Below are the records. List every line holding the word "rule".

START AVAILABLE DATA

/-- The registers of the coreStat pages (rule R54). -/
def regsCoreStat : List RegDef :=
  [ ⟨Reg.STAT_CTRL, 4, 1, [⟨0, 1, .wo, 0x0⟩, ⟨1, 1, .wo, 0x0⟩]⟩,
    ⟨Reg.LAYER_ID, 4, 1, [⟨0, 8, .ro, 0x0⟩, ⟨8, 1, .ro, 0x0⟩]⟩,
    ⟨Reg.LAYER_ABSMAX, 4, 1, [⟨0, 32, .ro, 0x0⟩]⟩,
    ⟨Reg.LAYER_SAT_COUNT, 4, 1, [⟨0, 32, .ro, 0x0⟩]⟩,
    ⟨Reg.LAYER_NAN_COUNT, 4, 1, [⟨0, 32, .ro, 0x0⟩]⟩,
    ⟨Reg.ZERO_SCALE_COUNT, 4, 1, [⟨0, 32, .rc, 0x0⟩]⟩,
    ⟨Reg.ACC_SAT_COUNT, 4, 1, [⟨0, 32, .rc, 0x0⟩]⟩,
    ⟨Reg.SAT_TOTAL, 4, 1, [⟨0, 32, .rc, 0x0⟩]⟩,
    ⟨Reg.NAN_TOTAL, 4, 1, [⟨0, 32, .rc, 0x0⟩]⟩,
    ⟨Reg.REHEAT_BUDGET_RT, 4, 1, [⟨0, 28, .rw, 0x0⟩]⟩,
    ⟨Reg.REHEAT_BUDGET_BE, 4, 1, [⟨0, 28, .rw, 0x0⟩]⟩,
    ⟨Reg.REHEAT_REMAIN_RT, 4, 1, [⟨0, 28, .ro, 0x0⟩]⟩,
    ⟨Reg.REHEAT_REMAIN_BE, 4, 1, [⟨0, 28, .ro, 0x0⟩]⟩,
    ⟨Reg.REHEAT_RUN_COUNT, 4, 1, [⟨0, 32, .rc, 0x0⟩]⟩,
    ⟨Reg.REHEAT_DENIED_COUNT, 4, 1, [⟨0, 32, .rc, 0x0⟩]⟩,
    ⟨Reg.REHEAT_MISSED_COUNT, 4, 1, [⟨0, 32, .rc, 0x0⟩]⟩,
    ⟨Reg.RNG_STATUS, 4, 1, [⟨0, 1, .ro, 0x0⟩, ⟨1, 1, .ro, 0x0⟩, ⟨2, 1, .ro, 0x0⟩]⟩,
    ⟨Reg.REHEAT_THRESH, 8, 256, [⟨0, 16, .rw, 0x0⟩, ⟨30, 1, .rw, 0x0⟩, ⟨31, 1, .rw, 0x0⟩]⟩,
    ⟨Reg.REHEAT_COST, 8, 256, [⟨0, 28, .rw, 0x0⟩]⟩,
    ⟨Reg.TILE_ABSMAX, 8, 64, [⟨0, 32, .ro, 0x0⟩]⟩ ] ++
  [ ⟨Reg.TILE_COUNT, 8, 64, [⟨0, 16, .ro, 0x0⟩, ⟨16, 16, .ro, 0x0⟩]⟩ ]

/-- The registers of the link pages (rule R337). -/
def regsLink : List RegDef :=
  [ ⟨Reg.KL_CTRL, 4, 1, [⟨0, 1, .rw, 0x1⟩, ⟨1, 1, .rw, 0x1⟩, ⟨2, 1, .rw, 0x0⟩, ⟨3, 1, .rw, 0x1⟩]⟩,
    ⟨Reg.KL_STATUS, 4, 1, [⟨0, 4, .ro, 0x0⟩, ⟨4, 1, .ro, 0x0⟩, ⟨5, 1, .ro, 0x0⟩, ⟨6, 5, .ro, 0x1F⟩, ⟨11, 8, .ro, 0x0⟩, ⟨19, 1, .ro, 0x0⟩, ⟨20, 1, .ro, 0x0⟩, ⟨21, 2, .ro, 0x0⟩, ⟨23, 4, .ro, 0x0⟩]⟩,
    ⟨Reg.KL_FEC_CORR, 4, 1, [⟨0, 32, .rc, 0x0⟩]⟩,
    ⟨Reg.KL_FEC_UNCORR, 4, 1, [⟨0, 32, .rc, 0x0⟩]⟩,
    ⟨Reg.KL_CRC_ERR, 4, 1, [⟨0, 32, .rc, 0x0⟩]⟩,
    ⟨Reg.KL_REPLAY_COUNT, 4, 1, [⟨0, 32, .rc, 0x0⟩]⟩,
    ⟨Reg.KL_DOWN_COUNT, 4, 1, [⟨0, 32, .rc, 0x0⟩]⟩,
    ⟨Reg.KL_TRAIN_TIME, 4, 1, [⟨0, 24, .ro, 0x0⟩]⟩,
    ⟨Reg.KL_LINK_DELAY, 4, 1, [⟨0, 32, .ro, 0x0⟩]⟩,
    ⟨Reg.KL_TAGS_OUT, 4, 1, [⟨0, 13, .ro, 0x0⟩]⟩,
    ⟨Reg.KL_TAG_LIMIT, 4, 1, [⟨0, 13, .rwl, 0x1000⟩]⟩,
    ⟨Reg.KL_MALFORMED, 4, 1, [⟨0, 32, .rc, 0x0⟩]⟩ ]

/-- The registers of the linkVc pages (rule R337). -/
def regsLinkVc : List RegDef :=
  [ ⟨Reg.KL_VC_CREDIT, 4, 8, [⟨0, 11, .rwl, 0x0⟩, ⟨16, 4, .rwl, 0x0⟩]⟩,
    ⟨Reg.KL_VC_TX_FLITS, 4, 8, [⟨0, 32, .rc, 0x0⟩]⟩ ]

/-- The registers of the linkSec pages (rule R337). -/
def regsLinkSec : List RegDef :=
  [ ⟨Reg.KL_SEC_STATUS, 4, 1, [⟨0, 1, .ro, 0x0⟩, ⟨1, 16, .ro, 0x0⟩]⟩,
    ⟨Reg.KL_AUTH_FAIL, 4, 1, [⟨0, 32, .rc, 0x0⟩]⟩,
    ⟨Reg.KL_KEY_FAIL, 4, 1, [⟨0, 32, .rc, 0x0⟩]⟩,
    ⟨Reg.KL_PEER_ID_LO, 4, 1, [⟨0, 32, .ro, 0x0⟩]⟩,
    ⟨Reg.KL_PEER_ID_HI, 4, 1, [⟨0, 32, .ro, 0x0⟩]⟩ ]

/-- The registers of the fabric pages (rule R337). -/
def regsFabric : List RegDef :=
  [ ⟨Reg.FB_NODE, 4, 1, [⟨0, 5, .ro, 0x1F⟩, ⟨5, 1, .ro, 0x0⟩, ⟨6, 8, .ro, 0x0⟩, ⟨14, 1, .ro, 0x0⟩, ⟨15, 2, .ro, 0x0⟩, ⟨17, 1, .ro, 0x0⟩, ⟨18, 2, .ro, 0x0⟩]⟩,
    ⟨Reg.FB_ENUM_CTRL, 4, 1, [⟨0, 1, .wo, 0x0⟩, ⟨1, 5, .wo, 0x2⟩]⟩,
    ⟨Reg.FB_ENUM_STATUS, 4, 1, [⟨0, 5, .ro, 0x0⟩, ⟨5, 1, .ro, 0x0⟩, ⟨6, 1, .ro, 0x0⟩, ⟨7, 1, .ro, 0x0⟩]⟩,
    ⟨Reg.FB_ACCESS, 4, 1, [⟨0, 4, .rwl, 0xF⟩, ⟨4, 4, .rwl, 0xF⟩, ⟨8, 1, .rwl, 0x0⟩]⟩,
    ⟨Reg.FB_GEN_DROP, 4, 1, [⟨0, 32, .rc, 0x0⟩]⟩,
    ⟨Reg.FB_ROUTE_DROP, 4, 1, [⟨0, 32, .rc, 0x0⟩]⟩,
    ⟨Reg.FB_Z_DAMAGED, 4, 1, [⟨0, 32, .rc, 0x0⟩]⟩,
    ⟨Reg.FB_ROUTE, 4, 32, [⟨0, 3, .rw, 0x7⟩, ⟨4, 3, .rw, 0x7⟩]⟩,
    ⟨Reg.FB_PEER, 4, 32, [⟨0, 8, .ro, 0x0⟩, ⟨8, 1, .ro, 0x0⟩]⟩,
    ⟨Reg.FB_ADJ, 4, 32, [⟨0, 20, .ro, 0xFFFFF⟩]⟩ ]

/-- The registers of the tsync pages (rule R337). -/
def regsTsync : List RegDef :=
  [ ⟨Reg.TS_PDELAY_PERIOD, 4, 1, [⟨0, 16, .rw, 0x1⟩]⟩,
    ⟨Reg.TS_STATUS, 4, 1, [⟨0, 1, .ro, 0x0⟩, ⟨1, 2, .ro, 0x0⟩]⟩,
    ⟨Reg.TS_SYNC_COUNT, 4, 1, [⟨0, 32, .rc, 0x0⟩]⟩,
    ⟨Reg.TS_SYNC_DROP, 4, 1, [⟨0, 32, .rc, 0x0⟩]⟩,
    ⟨Reg.TS_LAST_ORIGIN_LO, 4, 1, [⟨0, 32, .ro, 0x0⟩]⟩,
    ⟨Reg.TS_LAST_ORIGIN_HI, 4, 1, [⟨0, 32, .ro, 0x0⟩]⟩ ]

/-- The registers of the dram pages (rule R297). -/
def regsDram : List RegDef :=
  [ ⟨Reg.DC_STATUS, 4, 1, [⟨0, 1, .ro, 0x0⟩, ⟨1, 1, .ro, 0x0⟩, ⟨2, 2, .ro, 0x0⟩, ⟨4, 1, .ro, 0x0⟩]⟩,
    ⟨Reg.DC_ECC, 4, 1, [⟨0, 16, .rc, 0x0⟩, ⟨16, 16, .rc, 0x0⟩]⟩,
    ⟨Reg.DC_SCRUB_CTRL, 4, 1, [⟨0, 16, .rw, 0xC⟩, ⟨16, 1, .rw, 0x1⟩]⟩,
    ⟨Reg.DC_SCRUB_POS, 4, 1, [⟨0, 21, .ro, 0x0⟩]⟩,
    ⟨Reg.DC_TEMP, 4, 1, [⟨0, 8, .ro, 0x0⟩]⟩,
    ⟨Reg.DC_RD_UNITS, 4, 1, [⟨0, 32, .rc, 0x0⟩]⟩,
    ⟨Reg.DC_WR_UNITS, 4, 1, [⟨0, 32, .rc, 0x0⟩]⟩,
    ⟨Reg.DC_RETRAIN_COUNT, 4, 1, [⟨0, 32, .rc, 0x0⟩]⟩ ]

/-- The registers of the serial pages (rule R249). -/
def regsSerial : List RegDef :=
  [ ⟨Reg.AP_FMT, 4, 1, [⟨0, 1, .rw, 0x0⟩, ⟨1, 4, .rw, 0x1⟩, ⟨5, 2, .rw, 0x2⟩, ⟨7, 2, .rw, 0x2⟩, ⟨9, 1, .rw, 0x1⟩, ⟨10, 2, .rw, 0x2⟩, ⟨12, 1, .rw, 0x0⟩, ⟨13, 1, .rw, 0x0⟩, ⟨14, 1, .rw, 0x0⟩, ⟨15, 1, .rw, 0x0⟩]⟩,
    ⟨Reg.AP_CLK, 4, 1, [⟨0, 1, .rw, 0x0⟩, ⟨1, 2, .rw, 0x0⟩, ⟨4, 12, .rw, 0x0⟩, ⟨16, 16, .rw, 0x0⟩]⟩,
    ⟨Reg.AP_RATE_NOM, 4, 1, [⟨0, 18, .rw, 0xBB80⟩]⟩,
    ⟨Reg.AP_START_T_LO, 4, 1, [⟨0, 32, .rw, 0x0⟩]⟩,
    ⟨Reg.AP_START_T_HI, 4, 1, [⟨0, 32, .rw, 0x0⟩]⟩,
    ⟨Reg.AP_OUT_OFFSET, 4, 1, [⟨0, 26, .rw, 0x0⟩]⟩,
    ⟨Reg.AP_CTRL, 4, 1, [⟨0, 1, .rw, 0x1⟩, ⟨1, 8, .rw, 0xA⟩, ⟨9, 8, .rw, 0x2⟩]⟩,
    ⟨Reg.AP_GATE, 4, 1, [⟨0, 16, .rw, 0x1E0⟩]⟩,
    ⟨Reg.AP_RATE_CTRL, 4, 1, [⟨0, 10, .rw, 0x64⟩, ⟨10, 10, .rw, 0x3E8⟩, ⟨20, 4, .rw, 0x4⟩]⟩,
    ⟨Reg.AP_STATUS, 4, 1, [⟨0, 1, .ro, 0x0⟩, ⟨1, 1, .ro, 0x0⟩, ⟨2, 1, .ro, 0x0⟩, ⟨3, 1, .ro, 0x0⟩, ⟨4, 1, .ro, 0x0⟩, ⟨5, 1, .ro, 0x0⟩, ⟨6, 1, .ro, 0x0⟩, ⟨7, 16, .ro, 0x0⟩]⟩,
    ⟨Reg.AP_RATE_MEAS, 4, 1, [⟨0, 32, .ro, 0x0⟩]⟩,
    ⟨Reg.AP_UNDERRUN_COUNT, 4, 1, [⟨0, 32, .rc, 0x0⟩]⟩,
    ⟨Reg.AP_OVERWRITE_COUNT, 4, 1, [⟨0, 32, .rc, 0x0⟩]⟩,
    ⟨Reg.AP_FILL_COUNT, 4, 1, [⟨0, 32, .rc, 0x0⟩]⟩,
    ⟨Reg.AP_GATE_TO_COUNT, 4, 1, [⟨0, 32, .rc, 0x0⟩]⟩,
    ⟨Reg.AP_CLIP_COUNT, 4, 1, [⟨0, 32, .rc, 0x0⟩]⟩,
    ⟨Reg.AP_MAP, 4, 16, [⟨0, 1, .rw, 0x1⟩, ⟨1, 2, .rw, 0x0⟩, ⟨3, 5, .rw, 0x0⟩, ⟨8, 1, .rw, 0x1⟩]⟩ ]

/-- The registers of the pdmIn pages (rule R249). -/
def regsPdmIn : List RegDef :=
  [ ⟨Reg.AP_FMT, 4, 1, [⟨0, 2, .rw, 0x2⟩, ⟨2, 4, .rw, 0x0⟩, ⟨6, 1, .rw, 0x0⟩, ⟨7, 3, .rw, 0x0⟩]⟩,
    ⟨Reg.AP_CLK, 4, 1, [⟨0, 1, .ro, 0x1⟩, ⟨1, 2, .rw, 0x0⟩, ⟨4, 12, .rw, 0x0⟩, ⟨16, 16, .rw, 0x0⟩]⟩,
    ⟨Reg.AP_RATE_NOM, 4, 1, [⟨0, 18, .rw, 0xBB80⟩]⟩,
    ⟨Reg.AP_START_T_LO, 4, 1, [⟨0, 32, .rw, 0x0⟩]⟩,
    ⟨Reg.AP_START_T_HI, 4, 1, [⟨0, 32, .rw, 0x0⟩]⟩,
    ⟨Reg.AP_CTRL, 4, 1, [⟨0, 1, .rw, 0x1⟩, ⟨1, 8, .rw, 0xA⟩, ⟨9, 8, .rw, 0x2⟩]⟩,
    ⟨Reg.AP_RATE_CTRL, 4, 1, [⟨0, 10, .rw, 0x64⟩, ⟨10, 10, .rw, 0x3E8⟩, ⟨20, 4, .rw, 0x4⟩]⟩,
    ⟨Reg.AP_STATUS, 4, 1, [⟨0, 1, .ro, 0x0⟩, ⟨1, 1, .ro, 0x0⟩, ⟨2, 1, .ro, 0x0⟩, ⟨3, 1, .ro, 0x0⟩, ⟨4, 1, .ro, 0x0⟩, ⟨5, 1, .ro, 0x0⟩, ⟨6, 1, .ro, 0x0⟩, ⟨7, 16, .ro, 0x0⟩]⟩,
    ⟨Reg.AP_RATE_MEAS, 4, 1, [⟨0, 32, .ro, 0x0⟩]⟩,
    ⟨Reg.AP_OVERWRITE_COUNT, 4, 1, [⟨0, 32, .rc, 0x0⟩]⟩,
    ⟨Reg.AP_FILL_COUNT, 4, 1, [⟨0, 32, .rc, 0x0⟩]⟩,
    ⟨Reg.AP_CLIP_COUNT, 4, 1, [⟨0, 32, .rc, 0x0⟩]⟩ ]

END AVAILABLE DATA

■ WORKED SOLUTION
/-- The registers of the coreStat pages (rule R54). -/
/-- The registers of the link pages (rule R337). -/
/-- The registers of the linkVc pages (rule R337). -/
/-- The registers of the linkSec pages (rule R337). -/
/-- The registers of the fabric pages (rule R337). -/
/-- The registers of the tsync pages (rule R337). -/
/-- The registers of the dram pages (rule R297). -/
/-- The registers of the serial pages (rule R249). -/
/-- The registers of the pdmIn pages (rule R249). -/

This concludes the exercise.